- WHAT THE TASK REQUIRES
An identical copy of the data below is needed.

-- RECORD EXTRACTS follows --

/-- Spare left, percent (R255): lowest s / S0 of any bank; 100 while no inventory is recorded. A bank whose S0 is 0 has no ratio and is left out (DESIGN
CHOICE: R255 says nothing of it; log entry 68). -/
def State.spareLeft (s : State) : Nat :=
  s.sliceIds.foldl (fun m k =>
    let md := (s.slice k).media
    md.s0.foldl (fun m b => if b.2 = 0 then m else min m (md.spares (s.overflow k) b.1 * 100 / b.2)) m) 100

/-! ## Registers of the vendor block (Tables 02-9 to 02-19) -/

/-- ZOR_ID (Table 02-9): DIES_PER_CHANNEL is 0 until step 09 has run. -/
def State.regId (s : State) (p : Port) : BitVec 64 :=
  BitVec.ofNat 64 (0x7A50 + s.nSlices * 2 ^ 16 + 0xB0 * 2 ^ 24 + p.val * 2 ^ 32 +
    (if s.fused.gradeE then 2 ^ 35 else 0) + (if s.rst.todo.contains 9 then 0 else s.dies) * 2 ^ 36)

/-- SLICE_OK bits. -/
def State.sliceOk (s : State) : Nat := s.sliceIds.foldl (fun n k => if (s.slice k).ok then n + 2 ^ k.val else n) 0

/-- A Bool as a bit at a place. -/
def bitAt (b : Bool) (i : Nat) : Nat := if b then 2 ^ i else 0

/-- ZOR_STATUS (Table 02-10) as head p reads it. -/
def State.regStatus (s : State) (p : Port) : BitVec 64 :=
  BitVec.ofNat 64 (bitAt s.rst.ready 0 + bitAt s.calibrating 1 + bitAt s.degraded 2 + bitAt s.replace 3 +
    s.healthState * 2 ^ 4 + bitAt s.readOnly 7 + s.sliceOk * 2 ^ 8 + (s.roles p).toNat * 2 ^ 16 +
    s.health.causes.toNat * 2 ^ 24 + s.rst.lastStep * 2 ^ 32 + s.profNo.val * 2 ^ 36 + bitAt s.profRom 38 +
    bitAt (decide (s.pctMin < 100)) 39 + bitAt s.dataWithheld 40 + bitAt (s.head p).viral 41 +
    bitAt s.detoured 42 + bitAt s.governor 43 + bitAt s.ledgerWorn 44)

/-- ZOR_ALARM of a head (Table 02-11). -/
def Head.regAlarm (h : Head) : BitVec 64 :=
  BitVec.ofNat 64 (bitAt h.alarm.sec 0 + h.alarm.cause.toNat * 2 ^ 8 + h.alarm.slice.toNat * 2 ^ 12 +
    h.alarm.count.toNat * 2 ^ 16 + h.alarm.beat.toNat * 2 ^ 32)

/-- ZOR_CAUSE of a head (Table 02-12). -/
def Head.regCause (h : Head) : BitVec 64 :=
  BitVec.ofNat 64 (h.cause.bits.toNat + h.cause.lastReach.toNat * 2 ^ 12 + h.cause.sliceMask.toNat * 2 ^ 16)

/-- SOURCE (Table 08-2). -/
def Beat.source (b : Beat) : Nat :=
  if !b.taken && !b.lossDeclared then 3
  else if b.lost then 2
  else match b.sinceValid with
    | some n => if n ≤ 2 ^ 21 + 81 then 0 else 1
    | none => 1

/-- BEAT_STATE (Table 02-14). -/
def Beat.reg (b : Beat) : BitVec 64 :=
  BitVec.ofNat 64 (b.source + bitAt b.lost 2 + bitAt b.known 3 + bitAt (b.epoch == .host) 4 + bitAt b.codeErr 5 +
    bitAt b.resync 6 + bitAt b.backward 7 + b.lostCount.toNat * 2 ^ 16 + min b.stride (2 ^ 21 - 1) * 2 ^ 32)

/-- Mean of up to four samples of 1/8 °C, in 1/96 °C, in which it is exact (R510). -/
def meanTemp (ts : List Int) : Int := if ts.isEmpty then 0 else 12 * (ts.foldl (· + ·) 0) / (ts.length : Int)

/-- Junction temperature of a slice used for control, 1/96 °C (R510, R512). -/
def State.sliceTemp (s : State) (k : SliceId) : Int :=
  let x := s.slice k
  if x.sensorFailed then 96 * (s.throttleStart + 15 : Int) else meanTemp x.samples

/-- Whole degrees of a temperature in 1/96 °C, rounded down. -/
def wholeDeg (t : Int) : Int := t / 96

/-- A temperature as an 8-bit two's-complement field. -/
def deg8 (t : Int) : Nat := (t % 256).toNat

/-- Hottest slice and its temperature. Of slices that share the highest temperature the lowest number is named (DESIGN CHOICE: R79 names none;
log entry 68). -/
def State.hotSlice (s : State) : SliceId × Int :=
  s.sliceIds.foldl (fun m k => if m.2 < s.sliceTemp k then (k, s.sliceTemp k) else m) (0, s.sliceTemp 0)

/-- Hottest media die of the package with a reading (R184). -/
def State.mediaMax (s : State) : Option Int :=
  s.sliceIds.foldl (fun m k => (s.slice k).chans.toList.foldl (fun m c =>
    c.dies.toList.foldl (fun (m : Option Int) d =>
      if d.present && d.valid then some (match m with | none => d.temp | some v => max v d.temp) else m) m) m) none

-- RECORD EXTRACTS concluded --

- YOUR RESPONSE
/-- Spare left, percent (R255): lowest s / S0 of any bank; 100 while no inventory is recorded. A bank whose S0 is 0 has no ratio and is left out (DESIGN
CHOICE: R255 says nothing of it; log entry 68). -/
def State.spareLeft (s : State) : Nat :=
  s.sliceIds.foldl (fun m k =>
    let md := (s.slice k).media
    md.s0.foldl (fun m b => if b.2 = 0 then m else min m (md.spares (s.overflow k) b.1 * 100 / b.2)) m) 100

/-! ## Registers of the vendor block (Tables 02-9 to 02-19) -/

/-- ZOR_ID (Table 02-9): DIES_PER_CHANNEL is 0 until step 09 has run. -/
def State.regId (s : State) (p : Port) : BitVec 64 :=
  BitVec.ofNat 64 (0x7A50 + s.nSlices * 2 ^ 16 + 0xB0 * 2 ^ 24 + p.val * 2 ^ 32 +
    (if s.fused.gradeE then 2 ^ 35 else 0) + (if s.rst.todo.contains 9 then 0 else s.dies) * 2 ^ 36)

/-- SLICE_OK bits. -/
def State.sliceOk (s : State) : Nat := s.sliceIds.foldl (fun n k => if (s.slice k).ok then n + 2 ^ k.val else n) 0

/-- A Bool as a bit at a place. -/
def bitAt (b : Bool) (i : Nat) : Nat := if b then 2 ^ i else 0

/-- ZOR_STATUS (Table 02-10) as head p reads it. -/
def State.regStatus (s : State) (p : Port) : BitVec 64 :=
  BitVec.ofNat 64 (bitAt s.rst.ready 0 + bitAt s.calibrating 1 + bitAt s.degraded 2 + bitAt s.replace 3 +
    s.healthState * 2 ^ 4 + bitAt s.readOnly 7 + s.sliceOk * 2 ^ 8 + (s.roles p).toNat * 2 ^ 16 +
    s.health.causes.toNat * 2 ^ 24 + s.rst.lastStep * 2 ^ 32 + s.profNo.val * 2 ^ 36 + bitAt s.profRom 38 +
    bitAt (decide (s.pctMin < 100)) 39 + bitAt s.dataWithheld 40 + bitAt (s.head p).viral 41 +
    bitAt s.detoured 42 + bitAt s.governor 43 + bitAt s.ledgerWorn 44)

/-- ZOR_ALARM of a head (Table 02-11). -/
def Head.regAlarm (h : Head) : BitVec 64 :=
  BitVec.ofNat 64 (bitAt h.alarm.sec 0 + h.alarm.cause.toNat * 2 ^ 8 + h.alarm.slice.toNat * 2 ^ 12 +
    h.alarm.count.toNat * 2 ^ 16 + h.alarm.beat.toNat * 2 ^ 32)

/-- ZOR_CAUSE of a head (Table 02-12). -/
def Head.regCause (h : Head) : BitVec 64 :=
  BitVec.ofNat 64 (h.cause.bits.toNat + h.cause.lastReach.toNat * 2 ^ 12 + h.cause.sliceMask.toNat * 2 ^ 16)

/-- SOURCE (Table 08-2). -/
def Beat.source (b : Beat) : Nat :=
  if !b.taken && !b.lossDeclared then 3
  else if b.lost then 2
  else match b.sinceValid with
    | some n => if n ≤ 2 ^ 21 + 81 then 0 else 1
    | none => 1

/-- BEAT_STATE (Table 02-14). -/
def Beat.reg (b : Beat) : BitVec 64 :=
  BitVec.ofNat 64 (b.source + bitAt b.lost 2 + bitAt b.known 3 + bitAt (b.epoch == .host) 4 + bitAt b.codeErr 5 +
    bitAt b.resync 6 + bitAt b.backward 7 + b.lostCount.toNat * 2 ^ 16 + min b.stride (2 ^ 21 - 1) * 2 ^ 32)

/-- Mean of up to four samples of 1/8 °C, in 1/96 °C, in which it is exact (R510). -/
def meanTemp (ts : List Int) : Int := if ts.isEmpty then 0 else 12 * (ts.foldl (· + ·) 0) / (ts.length : Int)

/-- Junction temperature of a slice used for control, 1/96 °C (R510, R512). -/
def State.sliceTemp (s : State) (k : SliceId) : Int :=
  let x := s.slice k
  if x.sensorFailed then 96 * (s.throttleStart + 15 : Int) else meanTemp x.samples

/-- Whole degrees of a temperature in 1/96 °C, rounded down. -/
def wholeDeg (t : Int) : Int := t / 96

/-- A temperature as an 8-bit two's-complement field. -/
def deg8 (t : Int) : Nat := (t % 256).toNat

/-- Hottest slice and its temperature. Of slices that share the highest temperature the lowest number is named (DESIGN CHOICE: R79 names none;
log entry 68). -/
def State.hotSlice (s : State) : SliceId × Int :=
  s.sliceIds.foldl (fun m k => if m.2 < s.sliceTemp k then (k, s.sliceTemp k) else m) (0, s.sliceTemp 0)

/-- Hottest media die of the package with a reading (R184). -/
def State.mediaMax (s : State) : Option Int :=
  s.sliceIds.foldl (fun m k => (s.slice k).chans.toList.foldl (fun m c =>
    c.dies.toList.foldl (fun (m : Option Int) d =>
      if d.present && d.valid then some (match m with | none => d.temp | some v => max v d.temp) else m) m) m) none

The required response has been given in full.